Pakistan Loses River Ravi After India Stops Flow Of Water

The flow of water downstream in the river was completely stopped after India completed the Shahpur Kandi Barrage and laid full claim to the river's waters

Pakistan Loses River Ravi After India Stops Flow Of Water

The River Ravi in Pakistan dried up on Monday after India stopped the flow of water in it, redirecting it towards areas it controls.

India has completed construction of the Shahpur Kandi Barrage in the Pathankot district of Indian Punjab and near the Indian Illegally Occupied Jammu And Kashmir (IIOJK).
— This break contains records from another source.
-- ==== Sys2Proof/Certificates/Slice0/Obligations.lean ====
section
/-! DEFINITION. The statements about this model, in the order of OBLIGATIONS.json. -/

open Sys2Proof Sys2Proof.Machine

/-! ## The `Exceptions` paragraph of the instruction rules

One definition for each combination of operand roles. `op` is the opcode Word and `mk` the instruction made of the
operands; the last clause of each is the operand fetch past address 32767. -/

/-- Destination and two sources: `InvalidDestination` if `a` <= 32767; `InvalidOperand` if any of `a`, `b`, `c`
>= 32776; `OutOfRangeAddress` if `p` > 32764. -/
def Sys2Proof.Machine.ExceptionsDSS (op : Word) (mk : Operand → Operand → Operand → Instr) : Prop :=
  ∀ (s : State) (a b c : Word),
    (a.toNat ≤ 32767 →
      exec (mk (decodeOperand a) (decodeOperand b) (decodeOperand c)) s = .next (s.raise .invalidDestination)) ∧
    (32776 ≤ a.toNat →
      exec (mk (decodeOperand a) (decodeOperand b) (decodeOperand c)) s = .next (s.raise .invalidOperand)) ∧
    (32768 ≤ a.toNat → a.toNat ≤ 32775 → 32776 ≤ b.toNat ∨ 32776 ≤ c.toNat →
      exec (mk (decodeOperand a) (decodeOperand b) (decodeOperand c)) s = .next (s.raise .invalidOperand)) ∧
    (s.run = .running → s.cell s.pc.toNat = op → 32764 < s.pc.toNat → s.pc.toNat ≤ 32767 →
      step s = .next (s.raise .outOfRangeAddress))

/-- Destination and one source: `InvalidDestination` if `a` <= 32767; `InvalidOperand` if `a` >= 32776 or `b` >=
32776; `OutOfRangeAddress` if `p` > 32765. -/
def Sys2Proof.Machine.ExceptionsDS (op : Word) (mk : Operand → Operand → Instr) : Prop :=
  ∀ (s : State) (a b : Word),
    (a.toNat ≤ 32767 → exec (mk (decodeOperand a) (decodeOperand b)) s = .next (s.raise .invalidDestination)) ∧
    (32776 ≤ a.toNat → exec (mk (decodeOperand a) (decodeOperand b)) s = .next (s.raise .invalidOperand)) ∧
    (32768 ≤ a.toNat → a.toNat ≤ 32775 → 32776 ≤ b.toNat →
      exec (mk (decodeOperand a) (decodeOperand b)) s = .next (s.raise .invalidOperand)) ∧
    (s.run = .running → s.cell s.pc.toNat = op → 32765 < s.pc.toNat → s.pc.toNat ≤ 32767 →
      step s = .next (s.raise .outOfRangeAddress))

/-- Two sources: `InvalidOperand` if `a` >= 32776 or `b` >= 32776; `OutOfRangeAddress` if `p` > 32765. -/
def Sys2Proof.Machine.ExceptionsSS (op : Word) (mk : Operand → Operand → Instr) : Prop :=
  ∀ (s : State) (a b : Word),
    (32776 ≤ a.toNat ∨ 32776 ≤ b.toNat →
      exec (mk (decodeOperand a) (decodeOperand b)) s = .next (s.raise .invalidOperand)) ∧
    (s.run = .running → s.cell s.pc.toNat = op → 32765 < s.pc.toNat → s.pc.toNat ≤ 32767 →
      step s = .next (s.raise .outOfRangeAddress))

/-- One destination: `InvalidDestination` if `a` <= 32767; `InvalidOperand` if `a` >= 32776; `OutOfRangeAddress` if
`p` = 32767. -/
def Sys2Proof.Machine.ExceptionsD (op : Word) (mk : Operand → Instr) : Prop :=
  ∀ (s : State) (a : Word),
    (a.toNat ≤ 32767 → exec (mk (decodeOperand a)) s = .next (s.raise .invalidDestination)) ∧
    (32776 ≤ a.toNat → exec (mk (decodeOperand a)) s = .next (s.raise .invalidOperand)) ∧
    (s.run = .running → s.cell s.pc.toNat = op → s.pc.toNat = 32767 → step s = .next (s.raise .outOfRangeAddress))

/-- One source: `InvalidOperand` if `a` >= 32776; `OutOfRangeAddress` if `p` = 32767. -/
def Sys2Proof.Machine.ExceptionsS (op : Word) (mk : Operand → Instr) : Prop :=
  ∀ (s : State) (a : Word),
    (32776 ≤ a.toNat → exec (mk (decodeOperand a)) s = .next (s.raise .invalidOperand)) ∧
    (s.run = .running → s.cell s.pc.toNat = op → s.pc.toNat = 32767 → step s = .next (s.raise .outOfRangeAddress))

/-! ## Encoding -/

/-- Decoding the Words of any instruction, with any Words after them, gives that instruction and those Words. -/
def Obligations.DecodeOfEncodeGivesTheInstruction : Prop :=
  ∀ (i : Instr) (rest : List Word), decode (encode i ++ rest) = .ok (i, rest)

/-- A list of Words that decodes is the Words of the decoded instruction followed by the Words left over: each
instruction has one encoding. -/
def Obligations.EncodeOfDecodeGivesTheWords : Prop :=
  ∀ (ws rest : List Word) (i : Instr), decode ws = .ok (i, rest) → encode i ++ rest = ws

/-- Words written out from the spec's encodings decode to the instructions they stand for. -/
def Obligations.WrittenOutWordsDecode : Prop :=
  decode [1#16, 32769#16, 1234#16] = .ok (.set (.register 1) (.literal 1234#15), []) ∧
  decode [9#16, 32768#16, 32769#16, 4#16] = .ok (.add (.register 0) (.register 1) (.literal 4#15), []) ∧
  decode [4#16, 32768#16, 32769#16, 10#16] = .ok (.eq (.register 0) (.register 1) (.literal 10#15), []) ∧
  decode [7#16, 32768#16, 3#16] = .ok (.jt (.register 0) (.literal 3#15), []) ∧
  decode [16#16, 5#16, 32768#16] = .ok (.wmem (.literal 5#15) (.register 0), []) ∧
  decode [19#16, 97#16, 0#16] = .ok (.out (.literal 97#15), [0#16]) ∧
  decode [22#16] = .error (.unknownOpcode 22#16)

/-- 30_encoding.md R63: the class of an operand Word by its value, with the value or the register number of its bits;
bit 15 is clear exactly in a literal, and a register is `1000 0000 0000 0rrr`. -/
def Obligations.OperandClassesFollowTheirRanges : Prop :=
  ∀ w : Word,
    (w.toNat ≤ 32767 → ∃ v : BitVec 15, decodeOperand w = .literal v ∧ v.toNat = w.toNat ∧ v.setWidth 16 = w ∧
      w.getLsbD 15 = false) ∧
    (32768 ≤ w.toNat → w.toNat ≤ 32775 → ∃ r : RegIndex, decodeOperand w = .register r ∧
      r.val = w.toNat - 32768 ∧ r.val = (w.extractLsb 2 0).toNat ∧ w.extractLsb 15 3 = 0x1000#13) ∧
    (32776 ≤ w.toNat → (∃ k, decodeOperand w = .invalid k) ∧ w.getLsbD 15 = true ∧ w.extractLsb 14 3 ≠ 0#12)

/-- 30_encoding.md R62: the opcode Word is compared on all 16 bits; 0..21 select an instruction, every other value is
unknown, and a valid opcode Word has bits 15:5 zero. -/
def Obligations.OpcodeWordIsComparedWhole : Prop :=
  ∀ (op a b c : Word),
    (op.toNat ≤ 21 → (∃ i rest, decode [op, a, b, c] = .ok (i, rest) ∧ i.opcode = op) ∧ op.extractLsb 15 5 = 0#11 ∧
      (op.extractLsb 4 0).toNat ≤ 21) ∧
    (22 ≤ op.toNat → decode [op, a, b, c] = .error (.unknownOpcode op))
As a result, India has started diverting some 1,150 cubic meters of water from the river to irrigation projects in the Kathua and Samba districts.

New Delhi hopes the water will be used to irrigate some 32,000 hectares of land in IIOJK as areas downstream of the Ravi get parched.

Under the 1960 Indus Water Treaty between Pakistan and India, New Delhi was obligated to ensure that a portion of Ravi's water flowed downstream into Pakistan from the Lakhanpur dam. However, the Shahpur Kandi Barrage changes this.

New Delhi argues that under the treaty, India controls the waters of the Ravi, Sutlej and Beas. On the other hand, Pakistan would retain control of the Indus, Jhelum and Chenab rivers. 

The barrage was conceived in the 1950s, before the Indus Water Treaty was signed between the two countries. However, its construction did not begin until 1992. The project was supposed to have been completed by 2002 but faced delays due to funding constraints and land acquisition issues. The project was not completed until 2022 and formally started functioning on February 25, 2024.